AVAILABLE RECORDS Block Start

-- ==== Sys2Proof/Decode.lean ====
section
/-! DEFINITION. The command word (30_encoding.md R100 to R105): its five fields, the opcode table of R104 (op code and
what each register field names), the decoder in the order of R103, and the encoder written from the same table. A
command word is one 32-bit bus word; it is never laid out in memory (R87), so no byte order arises. -/

namespace Sys2Proof

/-- R100, bits 31:24. -/
def fieldOp (w : Word) : BitVec 8 := w.extractLsb' 24 8
/-- R100, bits 23:20. -/
def fieldRd (w : Word) : BitVec 4 := w.extractLsb' 20 4
/-- R100, bits 19:16. -/
def fieldRa (w : Word) : BitVec 4 := w.extractLsb' 16 4
/-- R100, bits 15:12. -/
def fieldRb (w : Word) : BitVec 4 := w.extractLsb' 12 4
/-- R100, bits 11:0. -/
def fieldZ (w : Word) : BitVec 12 := w.extractLsb' 0 12
/-- R101, format I: bits 15:0. -/
def fieldImm (w : Word) : BitVec 16 := w.extractLsb' 0 16

/-- The word with these fields (R100). -/
def wordOf (op : BitVec 8) (rd ra rb : BitVec 4) (z : BitVec 12) : Word := op ++ rd ++ ra ++ rb ++ z

/-- The word of format I with these fields (R101). -/
def wordOfImm (op : BitVec 8) (rd ra : BitVec 4) (imm : BitVec 16) : Word := op ++ rd ++ ra ++ imm

/-- The 37 assigned opcodes, by mnemonic (R104). -/
inductive Opcode where
  | nop | setup | zeroize | modadd | modsub | modmul | modsqr | montmul | tomont | frommont
  | modred | modinv | cmp | mov | ldi | pdbl | padd | paff | peq | pisinf
  | psetinf | pldg | pldq | pmov | pset | pget | onc | pmul | schk | kdf
  | renc | rdec | ctsize | ptsize | encrypt | decrypt | draw
  deriving DecidableEq, Repr

/-- The `op` column of R104. -/
def Opcode.code : Opcode → BitVec 8
  | .nop => 0x00
  | .setup => 0x01
  | .zeroize => 0x02
  | .modadd => 0x10
  | .modsub => 0x11
  | .modmul => 0x12
  | .modsqr => 0x13
  | .montmul => 0x14
  | .tomont => 0x15
  | .frommont => 0x16
  | .modred => 0x17
  | .modinv => 0x18
  | .cmp => 0x19
  | .mov => 0x1A
  | .ldi => 0x1B
  | .pdbl => 0x20
  | .padd => 0x21
  | .paff => 0x22
  | .peq => 0x23
  | .pisinf => 0x24
  | .psetinf => 0x25
  | .pldg => 0x26
  | .pldq => 0x27
  | .pmov => 0x28
  | .pset => 0x29
  | .pget => 0x2A
  | .onc => 0x2B
  | .pmul => 0x30
  | .schk => 0x31
  | .kdf => 0x40
  | .renc => 0x50
  | .rdec => 0x51
  | .ctsize => 0x52
  | .ptsize => 0x53
  | .encrypt => 0x60
  | .decrypt => 0x61
  | .draw => 0x62

/-- The rows of R104, in the table's order. -/
def Opcode.all : List Opcode :=
  [.nop, .setup, .zeroize, .modadd, .modsub, .modmul, .modsqr, .montmul, .tomont, .frommont,
   .modred, .modinv, .cmp, .mov, .ldi, .pdbl, .padd, .paff, .peq, .pisinf,
   .psetinf, .pldg, .pldq, .pmov, .pset, .pget, .onc, .pmul, .schk, .kdf,
   .renc, .rdec, .ctsize, .ptsize, .encrypt, .decrypt, .draw]

/-- R103(1): the row an op field selects, if any. -/
def Opcode.ofCode (b : BitVec 8) : Option Opcode := Opcode.all.find? fun o => o.code == b

/-- What a 4-bit register field of a command is (R104): must be zero, a field register, a point register, PGET's
selector. -/
inductive Slot where
  | zero | freg | preg | sel
  deriving DecidableEq, Repr

/-- The rd, ra, rb columns of R104, and whether bits 15:0 are LDI's immediate. -/
structure Format where
  rd : Slot
  ra : Slot
  rb : Slot
  imm : Bool
  deriving DecidableEq, Repr

/-- The `fmt`, rd, ra, rb columns of R104 (formats of R101). In LDI's row `rb` is part of the immediate. -/
def Opcode.format : Opcode → Format
  | .nop | .setup | .zeroize | .kdf | .ctsize | .ptsize | .encrypt | .decrypt => ⟨.zero, .zero, .zero, false⟩
  | .modadd | .modsub | .modmul | .montmul | .modred => ⟨.freg, .freg, .freg, false⟩
  | .modsqr | .tomont | .frommont | .modinv | .mov | .rdec => ⟨.freg, .freg, .zero, false⟩
  | .cmp | .onc | .renc => ⟨.zero, .freg, .freg, false⟩
  | .ldi => ⟨.freg, .zero, .zero, true⟩
  | .pdbl | .paff | .pmov => ⟨.preg, .preg, .zero, false⟩
  | .padd => ⟨.preg, .preg, .preg, false⟩
  | .peq => ⟨.zero, .preg, .preg, false⟩
  | .pisinf => ⟨.zero, .preg, .zero, false⟩
  | .psetinf | .pldg | .pldq => ⟨.preg, .zero, .zero, false⟩
  | .pset => ⟨.preg, .freg, .freg, false⟩
  | .pget => ⟨.freg, .preg, .sel, false⟩
  | .pmul => ⟨.preg, .preg, .freg, false⟩
  | .schk => ⟨.zero, .freg, .zero, false⟩
  | .draw => ⟨.freg, .zero, .zero, false⟩

/-- Why a word is illegal (R103, R105). Each ends in fault IllegalCommand. -/
inductive DecodeError where
  /-- (1) op is not one of the 37 opcodes -/
  | unknownOpcode
  /-- (2) a must-be-zero field is not zero -/
  | mustBeZero
  /-- (3) a point-register field is above 3 -/
  | pointRegister
  /-- (3) PGET's selector is above 2 -/
  | selector
  /-- (4) RDEC with rd = ra -/
  | sameDestination
  deriving DecidableEq, Repr

/-- R103(2) for one register field. -/
def Slot.zeroOk (k : Slot) (v : BitVec 4) : Bool := k != .zero || v == 0
/-- R103(3) for one register field that names a point register. -/
def Slot.pointOk (k : Slot) (v : BitVec 4) : Bool := k != .preg || v.toNat < 4
/-- R103(3) for one register field that is PGET's selector. -/
def Slot.selOk (k : Slot) (v : BitVec 4) : Bool := k != .sel || v.toNat < 3

/-- R103(2): every must-be-zero field of the format is zero. Format I has no rb and no z field. -/
def Format.zerosOk (F : Format) (w : Word) : Bool :=
  F.rd.zeroOk (fieldRd w) && F.ra.zeroOk (fieldRa w) && (F.imm || (F.rb.zeroOk (fieldRb w) && fieldZ w == 0))

/-- R103(3): every point-register field is at most 3. -/
def Format.pointsOk (F : Format) (w : Word) : Bool :=
  F.rd.pointOk (fieldRd w) && F.ra.pointOk (fieldRa w) && F.rb.pointOk (fieldRb w)

/-- R103(3): PGET's selector is at most 2. -/
def Format.selectorOk (F : Format) (w : Word) : Bool := F.rb.selOk (fieldRb w)

/-- A field-register number, unchanged from its field (R102). -/
def fregOf (v : BitVec 4) : FReg := ⟨v.toNat, v.isLt⟩
/-- A point-register number; the field is at most 3 when this is used. -/
def pregOf (v : BitVec 4) : PReg := ⟨v.toNat % 4, Nat.mod_lt _ (by decide)⟩
/-- PGET's selector: 0 is X, 1 is Y, 2 is Z (R172); the field is at most 2 when this is used. -/
def coordOf (v : BitVec 4) : Coord := if v = 0 then .x else if v = 1 then .y else .z

/-- The command of row `o` with the operands of the word's fields. -/
def Opcode.build (o : Opcode) (w : Word) : Instr :=
  let fd := fregOf (fieldRd w)
  let fa := fregOf (fieldRa w)
  let fb := fregOf (fieldRb w)
  let pd := pregOf (fieldRd w)
  let pa := pregOf (fieldRa w)
  let pb := pregOf (fieldRb w)
  match o with
  | .nop => .nop
  | .setup => .setup
  | .zeroize => .zeroize
  | .modadd => .modadd fd fa fb
  | .modsub => .modsub fd fa fb
  | .modmul => .modmul fd fa fb
  | .modsqr => .modsqr fd fa
  | .montmul => .montmul fd fa fb
  | .tomont => .tomont fd fa
  | .frommont => .frommont fd fa
  | .modred => .modred fd fa fb
  | .modinv => .modinv fd fa
  | .cmp => .cmp fa fb
  | .mov => .mov fd fa
  | .ldi => .ldi fd (fieldImm w)
  | .pdbl => .pdbl pd pa
  | .padd => .padd pd pa pb
  | .paff => .paff pd pa
  | .peq => .peq pa pb
  | .pisinf => .pisinf pa
  | .psetinf => .psetinf pd
  | .pldg => .pldg pd
  | .pldq => .pldq pd
  | .pmov => .pmov pd pa
  | .pset => .pset pd fa fb
  | .pget => .pget fd pa (coordOf (fieldRb w))
  | .onc => .onc fa fb
  | .pmul => .pmul pd pa fb
  | .schk => .schk fa
  | .kdf => .kdf
  | .renc => .renc fa fb
  | .rdec => .rdec fd fa
  | .ctsize => .ctsize
  | .ptsize => .ptsize
  | .encrypt => .encrypt
  | .decrypt => .decrypt
  | .draw => .draw fd

/-- The decoder, in the order of R103. It is total, and it reads no state other than the word. -/
def decode (w : Word) : Except DecodeError Instr :=
  match Opcode.ofCode (fieldOp w) with
  | none => .error .unknownOpcode
  | some o =>
    if !o.format.zerosOk w then .error .mustBeZero
    else if !o.format.pointsOk w then .error .pointRegister
    else if !o.format.selectorOk w then .error .selector
    else if !(o.build w).wellFormed then .error .sameDestination
    else .ok (o.build w)

/-- The instruction the decoder reads from a table row's word (the word's bit 0 is bit 0 of R100's word). -/
def decodeTableWord (nbits w : Nat) : Option Instr :=
  match decode (BitVec.ofNat 32 (w % 2 ^ nbits)) with
  | .ok i => some i
  | .error _ => none

/-- The field that holds a field-register number. -/
def ofFreg (r : FReg) : BitVec 4 := BitVec.ofNat 4 r.val
/-- The field that holds a point-register number. -/
def ofPreg (r : PReg) : BitVec 4 := BitVec.ofNat 4 r.val
/-- The field that holds PGET's selector. -/
def ofCoord : Coord → BitVec 4
  | .x => 0 | .y => 1 | .z => 2

/-- The word of a command (R100, R101, R104). -/
def encode : Instr → Word
  | .nop => wordOf (Opcode.code .nop) 0 0 0 0
  | .setup => wordOf (Opcode.code .setup) 0 0 0 0
  | .zeroize => wordOf (Opcode.code .zeroize) 0 0 0 0
  | .modadd rd ra rb => wordOf (Opcode.code .modadd) (ofFreg rd) (ofFreg ra) (ofFreg rb) 0
  | .modsub rd ra rb => wordOf (Opcode.code .modsub) (ofFreg rd) (ofFreg ra) (ofFreg rb) 0
  | .modmul rd ra rb => wordOf (Opcode.code .modmul) (ofFreg rd) (ofFreg ra) (ofFreg rb) 0
  | .modsqr rd ra => wordOf (Opcode.code .modsqr) (ofFreg rd) (ofFreg ra) 0 0
  | .montmul rd ra rb => wordOf (Opcode.code .montmul) (ofFreg rd) (ofFreg ra) (ofFreg rb) 0
  | .tomont rd ra => wordOf (Opcode.code .tomont) (ofFreg rd) (ofFreg ra) 0 0
  | .frommont rd ra => wordOf (Opcode.code .frommont) (ofFreg rd) (ofFreg ra) 0 0
  | .modred rd ra rb => wordOf (Opcode.code .modred) (ofFreg rd) (ofFreg ra) (ofFreg rb) 0
  | .modinv rd ra => wordOf (Opcode.code .modinv) (ofFreg rd) (ofFreg ra) 0 0
  | .cmp ra rb => wordOf (Opcode.code .cmp) 0 (ofFreg ra) (ofFreg rb) 0
  | .mov rd ra => wordOf (Opcode.code .mov) (ofFreg rd) (ofFreg ra) 0 0
  | .ldi rd imm => wordOfImm (Opcode.code .ldi) (ofFreg rd) 0 imm
  | .pdbl rd ra => wordOf (Opcode.code .pdbl) (ofPreg rd) (ofPreg ra) 0 0
  | .padd rd ra rb => wordOf (Opcode.code .padd) (ofPreg rd) (ofPreg ra) (ofPreg rb) 0
  | .paff rd ra => wordOf (Opcode.code .paff) (ofPreg rd) (ofPreg ra) 0 0
  | .peq ra rb => wordOf (Opcode.code .peq) 0 (ofPreg ra) (ofPreg rb) 0
  | .pisinf ra => wordOf (Opcode.code .pisinf) 0 (ofPreg ra) 0 0
  | .psetinf rd => wordOf (Opcode.code .psetinf) (ofPreg rd) 0 0 0
  | .pldg rd => wordOf (Opcode.code .pldg) (ofPreg rd) 0 0 0
  | .pldq rd => wordOf (Opcode.code .pldq) (ofPreg rd) 0 0 0
  | .pmov rd ra => wordOf (Opcode.code .pmov) (ofPreg rd) (ofPreg ra) 0 0
  | .pset rd ra rb => wordOf (Opcode.code .pset) (ofPreg rd) (ofFreg ra) (ofFreg rb) 0
  | .pget rd ra sel => wordOf (Opcode.code .pget) (ofFreg rd) (ofPreg ra) (ofCoord sel) 0
  | .onc ra rb => wordOf (Opcode.code .onc) 0 (ofFreg ra) (ofFreg rb) 0
  | .pmul rd ra rb => wordOf (Opcode.code .pmul) (ofPreg rd) (ofPreg ra) (ofFreg rb) 0
  | .schk ra => wordOf (Opcode.code .schk) 0 (ofFreg ra) 0 0
  | .kdf => wordOf (Opcode.code .kdf) 0 0 0 0
  | .renc ra rb => wordOf (Opcode.code .renc) 0 (ofFreg ra) (ofFreg rb) 0
  | .rdec rd ra => wordOf (Opcode.code .rdec) (ofFreg rd) (ofFreg ra) 0 0
  | .ctsize => wordOf (Opcode.code .ctsize) 0 0 0 0
  | .ptsize => wordOf (Opcode.code .ptsize) 0 0 0 0
  | .encrypt => wordOf (Opcode.code .encrypt) 0 0 0 0
  | .decrypt => wordOf (Opcode.code .decrypt) 0 0 0 0
  | .draw rd => wordOf (Opcode.code .draw) (ofFreg rd) 0 0 0

end Sys2Proof
end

AVAILABLE RECORDS Block End

Search the data for the word "decoder" and copy each line where it appears.

OUTPUT
what each register field names), the decoder in the order of R103, and the encoder written from the same table. A
/-- The decoder, in the order of R103. It is total, and it reads no state other than the word. -/
/-- The instruction the decoder reads from a table row's word (the word's bit 0 is bit 0 of R100's word). -/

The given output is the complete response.